-- ==== Sys2Proof/Machine/Context.lean ====
section
/-! DEFINITION. Class 0xA: contexts, messages, the wait on an address, traps and their return, SYNCB and LAUNCH (R174 to
R191). -/

namespace Sys2Proof.Machine

open Sys2Proof

/-! ## Naming contexts and cores -/

/-- A relative cluster lies in the partition of a context (R357). -/
def clusterIn (s : State) (c : CtxId) (cl : Nat) : Bool := cl < cfgSize (partOf s c).cfg

/-- The core a SEND descriptor names (R181); none outside the partition. -/
def sendCore (s : State) (c : CtxId) (self : Nat) (d : Nat) : Option Nat :=
  if d.testBit 13 then some self
  else if clusterIn s c (field d 8 5) then some (coreNamed s c (field d 8 5) (field d 5 3)) else none

/-- The core a SPAWN descriptor names (R175); none outside the partition. -/
def spawnCore (s : State) (c : CtxId) (self : Nat) (d : Nat) : Option Nat :=
  if d.testBit 8 then some self
  else if clusterIn s c (field d 3 5) then some (coreNamed s c (field d 3 5) (field d 0 3)) else none

/-- A core is enabled (R382). -/
def coreEnabled (s : State) (core : Nat) : Bool := isMgmt core || (dieAt s (dieOf core)).coreMask.getLsbD (core % 256)

/-- A context that a thread may be started in (R175), on a core that is enabled (R382), not being pre-empted (R203) and not
reserved for a gang (R352): DESIGN CHOICE, log entry 109. -/
def freeContext (s : State) (core n : Nat) : Bool :=
  let k := coreAt s core
  !coreReserved s core && n < k.contexts && k.kind = 0 && !k.pend && !k.saving && coreEnabled s core
    && (ctxIn k n).st == .free && !(ctxIn k n).reserved

/-- The context a SPAWN reserves (R175). -/
def spawnTarget (s : State) (c : CtxId) (core d : Nat) : Option CtxId :=
  let rankOk := field d 14 3 ≤ (ctxAt s c).rank
  let n := if d.testBit 13 then (List.range 16).find? (freeContext s core) else some (field d 9 4)
  match n with
  | none => none
  | some n => if rankOk && freeContext s core n then some ⟨core, n⟩ else none

/-- The member core on which the block at the site is mapped. -/
def siteCore (s : State) : Nat := (whoAt s).core

/-- PARTITION-BORDER (R357): ARG holds the descriptor presented. -/
def borderFault (d : Word) (s : State) : State := faulted clsPartitionBorder 0x01 0 d s

/-! ## Messages -/

/-- The members of a group of a context's partition (R227). -/
def groupMembers (s : State) (c : CtxId) (g : Nat) : List Nat :=
  (((partOf s c).groups.find? (·.num = g)).map (·.members)).getD []

/-- A member number {CLUSTER, CORE, CTX} as a context. -/
def memberCtx (s : State) (c : CtxId) (m : Nat) : CtxId := ⟨coreNamed s c (m / 128) (field m 4 3), m % 16⟩

/-- The cores that hold members of a group, in the order of the first member slot that names each (R181, R228). -/
def groupCores (s : State) (c : CtxId) (g : Nat) : List Nat :=
  (groupMembers s c g).foldl (fun (l : List Nat) m =>
    let k := (memberCtx s c m).core
    if l.contains k then l else l ++ [k]) []

/-- The oldest message of a class leaves its queue (R183). -/
def takeMessage (s : State) (core cls : Nat) : Option (QMsg × State) :=
  match tabGet [] (coreAt s core).queues cls with
  | [] => none
  | m :: t => some (m, modCore s core (fun k => { k with queues := tabSet [] k.queues cls t }))

/-- A context parks (R122, R130): younger blocks are squashed, and the oldest with its log kept unless it is pinned;
requests it has outstanding stay outstanding. -/
def parkContext (s : State) (c : CtxId) : State :=
  modCtx (if (ctxAt s c).frames.head?.any isPinned then squashYounger s c else squashParked s c) c
    (fun x => { x with st := .parked })

/-! ## Meanings -/

/-- SPAWN (R175): checks, a reservation at firing, the start at the commit. -/
def execSpawn (f : GFields) (s : State) : Result :=
  fire (.spawn f) s (fun a b c s =>
    let addr := word a.value 0
    let d := (word b.value 0).toNat
    match basicCheck addr with
    | some e => faultAcc e s
    | none =>
    if ptrAddr addr % 128 ≠ 0 then faulted clsPathReserved 0x0C addr 0 s
    else if ptrPath addr = 1 || 4 ≤ ptrPath addr then faulted clsPathReserved 0x04 addr 0 s
    else
      match spawnCore s s.focus.c (siteCore s) d with
      | none => borderFault (word b.value 0) s
      | some core =>
        match spawnTarget s s.focus.c core d with
        | none =>
          let r := scalar (BitVec.allOnes 64)
          fired (.spawn f) { r0 := some r, r1 := some r } s
        | some t =>
          let (cl, co) := relName s (dieOf core) (ctxAt s s.focus.c).part core
          let r := scalar (BitVec.ofNat 64 (t.ctx * 2 ^ 9 + cl * 2 ^ 3 + co))
          let s := modCtx s t (fun x => { x with reserved := true })
          fired (.spawn f) { r0 := some r, r1 := some r, effs := [.spawn t addr c.value (field d 14 3)] } s)

/-- QUIT (R176). -/
def execQuit (f : GFields) (s : State) : Result := fire (.quit f) s (fun _ _ _ s => fired (.quit f) { effs := [.quit] } s)

/-- YIELD (R177). -/
def execYield (f : GFields) (s : State) : Result :=
  fire (.yield f) s (fun _ _ _ s => fired (.yield f) { effs := [.yield_] } s)

/-- REPART (R178). -/
def execRepart (f : GFields) (s : State) : Result :=
  fire (.repart f) s (fun a _ _ s => fired (.repart f) { effs := [.repart (word a.value 0)] } s)

/-- BIND (R180). -/
def execBind (f : GFields) (s : State) : Result :=
  fire (.bind f) s (fun _ _ _ s =>
    let c := s.focus.c
    let cls := f.imm16.toNat % 32
    match (coreAt s c.core).bound.find? (·.1 = cls) with
    | some (_, n) => answered (.bind f) (some (if n = c.ctx then 0 else 1)) (if n = c.ctx then 0 else 1) s
    | none =>
      answered (.bind f) (some 0) 0
        (modCore s c.core (fun k => { k with bound := k.bound ++ [(cls, c.ctx)] })))

/-- BIND with UNBIND set (R180). -/
def execUnbind (f : GFields) (s : State) : Result :=
  fire (.unbind f) s (fun _ _ _ s =>
    let c := s.focus.c
    let cls := f.imm16.toNat % 32
    if (coreAt s c.core).bound.contains (cls, c.ctx) then
      answered (.unbind f) (some 0) 0
        (modCore s c.core (fun k => { k with bound := k.bound.filter (· != (cls, c.ctx)) }))
    else answered (.unbind f) (some 2) 2 s)

/-- SEND (R181). -/
def execSend (f : GFields) (s : State) : Result :=
  fire (.send f) s (fun a b _ s =>
    let d := (word a.value 0).toNat
    match sendCore s s.focus.c s.focus.c.core d with
    | none => borderFault (word a.value 0) s
    | some core => fired (.send f) { effs := [.send [(core, d % 32)] b.value (f.imm16.getLsbD 0)] } s)

/-- MCAST (R181). -/
def execMcast (f : GFields) (s : State) : Result :=
  fire (.mcast f) s (fun a b _ s =>
    let d := (word a.value 0).toNat
    let cores := groupCores s s.focus.c (field d 8 8)
    fired (.mcast f) { effs := [.send (cores.map (fun k => (k, d % 32))) b.value (f.imm16.getLsbD 0)] } s)

/-- RECV (R183). -/
def execRecv (f : GFields) (s : State) : Result :=
  fire (.recv f) s (fun _ _ _ s =>
    let c := s.focus.c
    let cls := f.imm16.toNat % 32
    let mine := (coreAt s c.core).bound.contains (cls, c.ctx)
    if readPending s then s
    else match (if mine then takeMessage s c.core cls else none) with
    | some (m, s') => answered (.recv f) (some m.payload) m.header s'
    | none =>
      if f.imm16.getLsbD 8 || !mine then answered (.recv f) none 0 s
      else if (ctxAt s c).ready then modCtx s c (fun x => { x with ready := false })
      else parkContext s c)

/-- A synchronising read by a party of eight bytes at their point of coherence. -/
def coherentWord (s : State) (w : Who) (ls : List Loc) : Nat := ofBytes (ls.map (coherentByte s w))

/-- WAITA (R185). -/
def execWaita (f : GFields) (s : State) : Result :=
  fire (.waita f) s (fun a b _ s =>
    let p := word a.value 0
    match basicCheck p with
    | some e => faultAcc e s
    | none =>
      if 1 < ptrPath p || ptrAddr p % 8 ≠ 0 then faulted clsPathReserved 0x0B p 0 s
      else
        match locate s (whoAt s) .read p 8 with
        | .error e => faultAcc e s
        | .ok ls =>
          if readPending s then s
          else
            match poisonedHome s (ls.zip (bytePtrs p 8)) with
            | some line => faulted clsTokenParity 0x04 line 0 s
            | none =>
              let v := coherentWord s (whoAt s) ls
              let c := s.focus.c
              if v ≠ (word b.value 0).toNat then
                answered (.waita f) (some (BitVec.ofNat 512 v)) (BitVec.ofNat 64 v)
                  (modCtx (squashLater s c) c (fun x => match x.watch with
                    | some w => if w.idx = s.focus.idx && w.tag == s.focus.tag then { x with watch := none } else x
                    | none => x))
              else
                match (ctxAt s c).watch with
                | some w => if w.idx = s.focus.idx && w.tag == s.focus.tag then awaiting s else s
                | none =>
                  awaiting (modCtx s c (fun x => { x with watch := some ⟨firstLoc ls, s.focus.idx, s.focus.tag⟩ })))

/-- TRAP (R188). -/
def execTrap (f : GFields) (s : State) : Result :=
  fire (.trap f) s (fun a _ _ s => fired (.trap f) { effs := [.trap (f.imm16.toNat % 256) (word a.value 0)] } s)

/-- The context a RETT names (R189). -/
def rettTarget (s : State) (c : CtxId) (d : Nat) : CtxId := ⟨coreNamed s c (field d 8 5) (field d 5 3), field d 1 4⟩

/-- A context is stopped, and for a record that was routed to a handler (R189). -/
def stoppedFor (c : CtxId) (x : Ctx) : Bool := x.stopped && x.handlers.contains c

/-- The thread of a context that is stopped for a record routed to another, in its place or standing aside (R211). -/
def stoppedThread (s : State) (c t : CtxId) : Thread := threadWhere s (ctxAt s c).part t (stoppedFor c)

/-- RETT's status (R189): the rank test first. -/
def rettStatus (s : State) (c t : CtxId) : Nat :=
  let x := threadAt s (stoppedThread s c t)
  if (ctxAt s c).rank ≤ x.rank then 2
  else if stoppedFor c x && x.rettHold.isNone then 0 else 1

/-- RETT (R189): the status at firing, the resumption at the commit that succeeds. A logged status 0 requests the
resumption again. -/
def execRett (f : GFields) (s : State) : Result :=
  let target := fun (s : State) =>
    (frameAt s s.focus.c s.focus.frame).bind (fun fr => slotToken fr s.focus.idx .a s.focus.tag)
  match readiness (.rett f) s, target s with
  | .logged e, some a =>
    let d := (word a.value 0).toNat
    .next (fired (.rett f)
      { r0 := some (match e.t0 with
          | some v => wideTok v
          | none => nullTok),
        r1 := some (scalar e.t1),
        effs := if e.t0 = some 0 then [.rett (rettTarget s s.focus.c d)] else [] } s)
  | _, _ =>
    fire (.rett f) s (fun a _ _ s =>
      let c := s.focus.c
      let d := (word a.value 0).toNat
      if !clusterIn s c (field d 8 5) then borderFault (word a.value 0) s
      else
        let t := rettTarget s c d
        let st := rettStatus s c t
        let s := modCtx s c (fun x => { x with log := x.log ++ [⟨s.focus.idx, s.focus.tag, some (BitVec.ofNat 512 st), BitVec.ofNat 64 st⟩] })
        let s := if st = 0 then modThread s (stoppedThread s c t) (fun x => { x with rettHold := some c }) else s
        fired (.rett f) { r0 := some (scalar (BitVec.ofNat 64 st)), r1 := some (scalar (BitVec.ofNat 64 st)),
                          effs := if st = 0 then [.rett t] else [] } s)

/-- SYNCB (R133, R190). -/
def execSyncb (f : GFields) (s : State) : Result := fire (.syncb f) s (fun _ _ _ s => fired (.syncb f) { effs := [.syncb] } s)

/-- LAUNCH (R191). The alignment of the record is tested before its translation (DESIGN CHOICE, log entry 92). -/
def execLaunch (f : GFields) (s : State) : Result :=
  fire (.launch f) s (fun a _ _ s =>
    let p := word a.value 0
    match basicCheck p with
    | some e => faultAcc e s
    | none =>
      if ptrPath p ≠ pathGEN && ptrPath p ≠ pathCONST then faulted clsPathReserved 0x07 p 0 s
      else if ptrAddr p % 128 ≠ 0 then faulted clsPathReserved 0x0C p 0 s
      else
        match locate s (whoAt s) .read p 128 with
        | .error e => faultAcc e s
        | .ok _ => fired (.launch f) { effs := [.launch p] } s)

end Sys2Proof.Machine
end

**What is required**
Find the lines above with the word "logged". Copy them out.

**The answer**
/-- RETT (R189): the status at firing, the resumption at the commit that succeeds. A logged status 0 requests the
  | .logged e, some a =>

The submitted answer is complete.